# Discount/cheaper dog food?????



## bulldogowner (Aug 25, 2010)

I have a bulldog who is allergic to many types of foods. I have found a "godsend" with California Natural" Herring and Sweet potato". It is very expensive at over $40 for a 30 lb. bag. I have searched and searched for a cheaper way to buy it. I can't find a wholesale company that sells it, i can't find discount websites that sell it (cheaper than $40). I have resorted to e-mailing the manuafacturer and begging for coupons. They mailed out a $5 and a $3 coupon, and i can only request it once a year!  Anyone that has any connections with getting this food cheaper please please please let me know, thank you.
As a side ...if you have a very allergic dog, and you have successfully found a dry dog food they eat, let me know.


----------



## Reiko89 (Jul 2, 2010)

It would be helpful to know what he's allergic to? Chicken, beef, pork? Lamb? Venison, bison? Salmon?
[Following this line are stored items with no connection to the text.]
-- ==== Sys2Proof/Machine/Core.lean ====
section
/-! DEFINITION. The machine as the host takes it. -/

def Sys2Proof.core : Host.Core :=
  { State := Sys2Proof.Machine.State, Fault := Sys2Proof.Machine.Fault, Refusal := Sys2Proof.Machine.Refusal,
    step := Sys2Proof.Machine.step, reset := Sys2Proof.Machine.State.reset }
end

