-- ==== Sys2Proof/Machine/Sync.lean ====
section
/-! DEFINITION. Atomics, acquire and release, fences, write-back and invalidation, barrier objects and
waiting on an address (R89, R90, R113 to R123, R137 to R155). -/

namespace Sys2Proof.Machine

/-! ## Tiers and probes (R113, R122, R123) -/

/-- A target lies in the tier of a scope, for a core (R113). -/
def tierHolds (scope : Scope) (c : CoreId) (g : Target) : Bool :=
  match g with
  | .tile t => inTier scope c t
  | .host _ => scope == .sys
  | .peer _ => scope == .sys

/-- TBM bits that a scope covers: those of the tiles and targets in its tier (R113, R122). -/
def scopeBits (scope : Scope) (c : CoreId) : Word :=
  match scope with
  | .thr | .core => 0
  | .clu => 1 <<< (Target.tile (clusterOf c)).tbmBit
  | .die | .pkg => BitVec.allOnes 64 >>> 1
  | .sys => BitVec.allOnes 64

/-- The targets a fence probes (R123): those of the tier whose TBM bit is set and that the core has sent a
request. -/
def State.probeTargets (s : State) (scope : Scope) : List (Target × Nat) :=
  s.here.sent.filter fun p => p.2 != 0 && tierHolds scope s.issuer.1 p.1 && s.me.tbm.getLsbD p.1.tbmBit

/-- The TBM bits that a fence at a scope clears once its echoes are back (R123): the set bits it covers, but
for those that also stand for a used target outside the tier, which have not been probed whole, DEDUCED
(assumption 10). -/
def State.probedBits (s : State) (scope : Scope) : Word :=
  let far := s.here.sent.foldl (fun (m : Word) p =>
    if p.2 != 0 && !tierHolds scope s.issuer.1 p.1 then m ||| (1 <<< p.1.tbmBit) else m) 0
  s.me.tbm &&& scopeBits scope s.issuer.1 &&& ~~~far

/-- Send a probe; it is no counted request (R123). -/
def sendProbe (g : Target) (count : Nat) : M Nat := do
  let id ← sendMsg none (.probe count)
  modify fun s => s.updMsg id fun m => { m with target := some g }
  pure id

/-- Set the instruction's stage and the messages it waits for. -/
def setStage (n : Nat) (ids : List Nat) : M Unit :=
  modify fun s => s.updMe fun t => { t with prog := { t.prog with stage := n, msgs := ids } }

/-- Send the probes of a fence at a scope; the bits to clear are kept (R123). -/
def sendProbes (scope : Scope) (stage : Nat) : M Bool := do
  let s ← get
  let ids ← (s.probeTargets scope).mapM fun p => sendProbe p.1 p.2
  setStage stage ids
  modify fun t => t.updMe fun u => { u with prog := { u.prog with probed := s.probedBits scope } }
  pure (!ids.isEmpty)

/-- The echoes are back: the TBM bits that were probed are cleared (R123). -/
def clearProbed : M Unit := modify fun s => s.updMe fun t => { t with tbm := t.tbm &&& ~~~t.prog.probed }

/-! ## Release (R117) -/

/-- The line is homed in the tier of a scope, for a core. -/
def State.lineIn (s : State) (scope : Scope) (c : CoreId) (ctx : Ctx) (line : Nat) : Bool :=
  inTier scope c (s.homeOf ctx (dieOf c) line)

/-- A write-back of a sector that `p` selects. -/
def Msg.writesBack (p : Nat → Nat → Bool) (m : Msg) : Bool :=
  match m.body with
  | .writeback line sec _ _ => p line sec
  | _ => false

/-- Write back the dirty sectors of the issuing core's lines that `p` selects, sector by sector: the messages whose
acknowledgements are awaited, those of earlier write-backs by whatever thread of the core among them, so that no sector
that a thread has stored is still on its way (R90, R117, R148). -/
def writeBackLines (p : Nat → Nat → Bool) : M (List Nat) := do
  let s ← get
  let (c, k) := s.issuer
  modify fun s => (s.here.l1d.map L1Line.line).foldl (fun s l => s.cleanL1 c (some k) false l (p l)) s
  let s' ← get
  pure ((s'.net.filter fun m => m.core == c && m.writesBack p).map Msg.id)

/-- Steps 1 to 3 of a release at a scope (R117): the thread's posted stores elsewhere, the dirty sectors of
the tier with those already on their way home, and the probes. The thread is parked while they run (R29, R139). Its loads from
vaults and other cores' scratchpads, which no probe waits for, are performed first: none returns a write that happens after
the release (R111). Stages 0 to 2. -/
def releaseSteps (scope : Scope) : M Unit := do
  let s ← get
  let (c, k) := s.issuer
  if s.me.prog.stage = 0 then
    if s.localStoresOut c k then parkOn .vault
    else if s.deviceBusy c k then parkOn .device
    else if s.majOut c k then parkOn .majOut
    else if s.localReadsOut c k then parkOn .localReads
    else
      let ids ← writeBackLines fun l _ => s.lineIn scope c s.me.hctx l
      setStage 1 ids
      if ids.isEmpty then pure () else keepOn .msgs true
  let s ← get
  if s.me.prog.stage = 1 then
    if ← sendProbes scope 2 then keepOn .msgs true

/-- A release's step 4 has been sent: should it fail, what it clears comes back (R117). -/
def keepSigs (id : Nat) (sigs : Option (Sig × Sig)) : M Unit :=
  match sigs with
  | none => pure ()
  | some _ => modify fun s => s.updMsg id fun m => { m with sigs := sigs }

/-- What a release at a scope clears: the write signature and SIGACQ, at scope `pkg` or `sys` (R117). -/
def Thread.cleared (t : Thread) (scope : Scope) : Option (Sig × Sig) :=
  if scope = .pkg ∨ scope = .sys then some (t.wsig, t.sigacq) else none

/-- The end of a release's step 3: the probed TBM bits are cleared, P is formed, and at scope `pkg` or `sys`
the write signature and SIGACQ are cleared (R117, R123). -/
def publish (scope : Scope) : M Sig := do
  clearProbed
  let s ← get
  let p := s.me.wsig ||| s.me.sigacq
  if scope = .pkg ∨ scope = .sys then
    modify fun s => s.updMe fun t => { t with wsig := 0, sigacq := 0 }
  pure p

/-! ## Acquire (R119) -/

/-- Steps 2 and 3 of an acquire for a thread: G is ORed into SIGACQ, and every clean valid sector of a
matching line homed in the tier is invalidated. A fill of such a line that is still in flight must not enter
the L1D afterwards. -/
def State.acquire (s : State) (c : CoreId) (k : Slot) (scope : Scope) (g : Sig) : State :=
  let ctx := (s.thread c k).hctx
  let hit := fun (line : Nat) => sigMatches g line && s.lineIn scope c ctx line
  let fills := s.net.filterMap fun m => match m.body with
    | .fill l _ _ _ _ => if m.core == c && hit l then some l else none
    | _ => none
  let s1 := (s.updThread c k fun t => { t with sigacq := t.sigacq ||| g }).updCore c fun x =>
    { x with l1d := mapIf (fun l => hit l.line) (fun l => { l with valid := l.valid &&& l.dirty }) x.l1d }
  fills.foldl (fun s l => s.killFills c l) s1

/-! ## The L1D sector of an access made at the home (R138, R147) -/

/-- Write the core's sector of an address back when it is dirty, and invalidate it (R138). -/
def dropSector (pa : Nat) : M Unit := do
  let s ← get
  let (c, k) := s.issuer
  let line := pa / 128
  let sec := pa % 128 / 32
  let s1 := s.cleanL1 c (some k) false line fun i => i == sec
  set ((s1.killFills c line).updCore c fun x =>
    x.l1Upd line fun l => { l with valid := l.valid &&& ~~~(1#4 <<< sec) })

/-- Wait, keeping what has been sent, until no access of the core holds the line (R85, R140). -/
def awaitLineKeep (line : Nat) (parked : Bool) : M Unit := do
  let s ← get
  if s.lineBusy s.issuer.1 line then keepOn (.lineBusy line) parked else pure ()

/-- Leave rd outstanding until the reply (R27, R139). -/
def pendX (d : Reg) : M Unit :=
  modify fun s => s.updMe fun t => { t with xpend := if d = 0 then t.xpend else t.xpend ||| (1 <<< d.toNat) }

/-- Complete an instruction whose reply has arrived: rd is written by the reply, or here when it is an
out-bound port. -/
def finishReply (srcs : List Reg) (d : Reg) (b : List Byte) : M Unit := do
  let s ← get
  if (s.me.binding d).isSome then finishX srcs d (BitVec.ofNat 64 (ofLe b)) else finish srcs

/-- The register that a reply writes: none for an out-bound port. -/
def State.replyReg (s : State) (d : Reg) : Reg := if (s.me.binding d).isSome then 0 else d
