/-- A missing line has come: every thread of the cluster that waits on it was frozen, whichever asked for it, and adds the
cycles to its SLIP when it receives its block (R351). -/
def State.lineCame (s : State) (cl : TileId) (line m : Nat) : State :=
  (List.finRange 4).foldl (fun s i => (List.finRange 16).foldl (fun s k =>
    let c := coreIn cl i
    let t := s.thread c k
    match t.wantBlock with
    | none => s
    | some va =>
      match s.mapFetch c k va with
      | .ok (pa, _) =>
        if pa / 128 = line ∧ t.prog.msgs.isEmpty then s.updThread c k fun t => { t with prog := { t.prog with msgs := [m] } } else s
      | .error _ => s) s) s

/-- `INSTRUCTION_FETCH_MISS`: the line comes from its home slice into the instruction cache; a fetch that
fails traps the threads that wait for it (R81, R351). -/
def execInstructionFetchMiss (m : Nat) (s : State) : Result :=
  event (fun s => do
    let msg ← s.msg m
    match msg.body, msg.stage with
    | .ifetch line, .reply data _ err =>
      let cl := clusterOf msg.core
      let s0 := s.drop m
      if s.stalledMsg msg || !msg.moving then none
      else if msg.orphan then pure s0
      else if err == .none then pure ((s0.updCluster cl fun x => x.fillIcache line (ofBytes 1024 data)).lineCame cl line m)
      else
        let (cause, _) := ReplyErr.cause err
        pure ((List.finRange 4).foldl (fun s i => (List.finRange 16).foldl (fun s k =>
          let c := coreIn cl i
          let t := s.thread c k
          if t.prog.msgs.contains m && t.present then
            s.fetchFault c k (t.wantBlock.getD 0) cause
          else s) s) s0)
    | _, _ => none) s

/-- `FETCH_BLOCK`: the fetch port serves its oldest request, when it lies in the block named (R351). -/
def execFetchBlock (cluster : Fin 320) (block : Nat) (s : State) : Result :=
  .next (s.serveFetch cluster (some block))

end Sys2Proof.Machine
end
If Herring is the ONLY thing he can eat it would be EXTREMELY difficult to find something else for him, because it doesn't look like many brands do Herring... If there's any other meat sources he can eat, it would be a lot easier to find something else....


----------



## InkedMarie (Mar 11, 2009)

You sounded like me when my now 4yr old pbgv was a puppy. We don't know what he is allergic/sensitive to and he was on Cal Nat herring for 2yrs. I tried Orijen adult on him, which has chicken but he did well. He has also done fine on Taste of the Wild's Pacific Stream. Good luck!


----------



## bulldogowner (Aug 25, 2010)

Thanks so far for the responses. I don't know EXACTLY what he is allergic to. Along with other medical issues i try to spend my money wisely when it comes to taking care of my Bully. And so far an allergy test has not been CRITICAL. When it comes to not being able to feed him anything, that's when it's critical to get an allergy test (my opinion). I can tell you what i have feed him in the past. He only eats DRY food. Each food was good for about 3-12 weeks, then he showed signs of allergy.
He started with Iams puppy food
Then we feed him Iams lamb meal and rice
Then we tried nature's recipe chicken meal and rice
Then we tried nature's recipe venison and rice
Then we tried nature's recipe vegetarian formula
Then we tried nature's recipe fish meal and potato
Then we tried california natural lamb and rice
Then we tried california natural chicken and rice
Then we tried california natural low fat ckicken and rice
Finally we tried california natural Herring and sweet potato and we are having great luck for the past year with it. He is only 4 years old.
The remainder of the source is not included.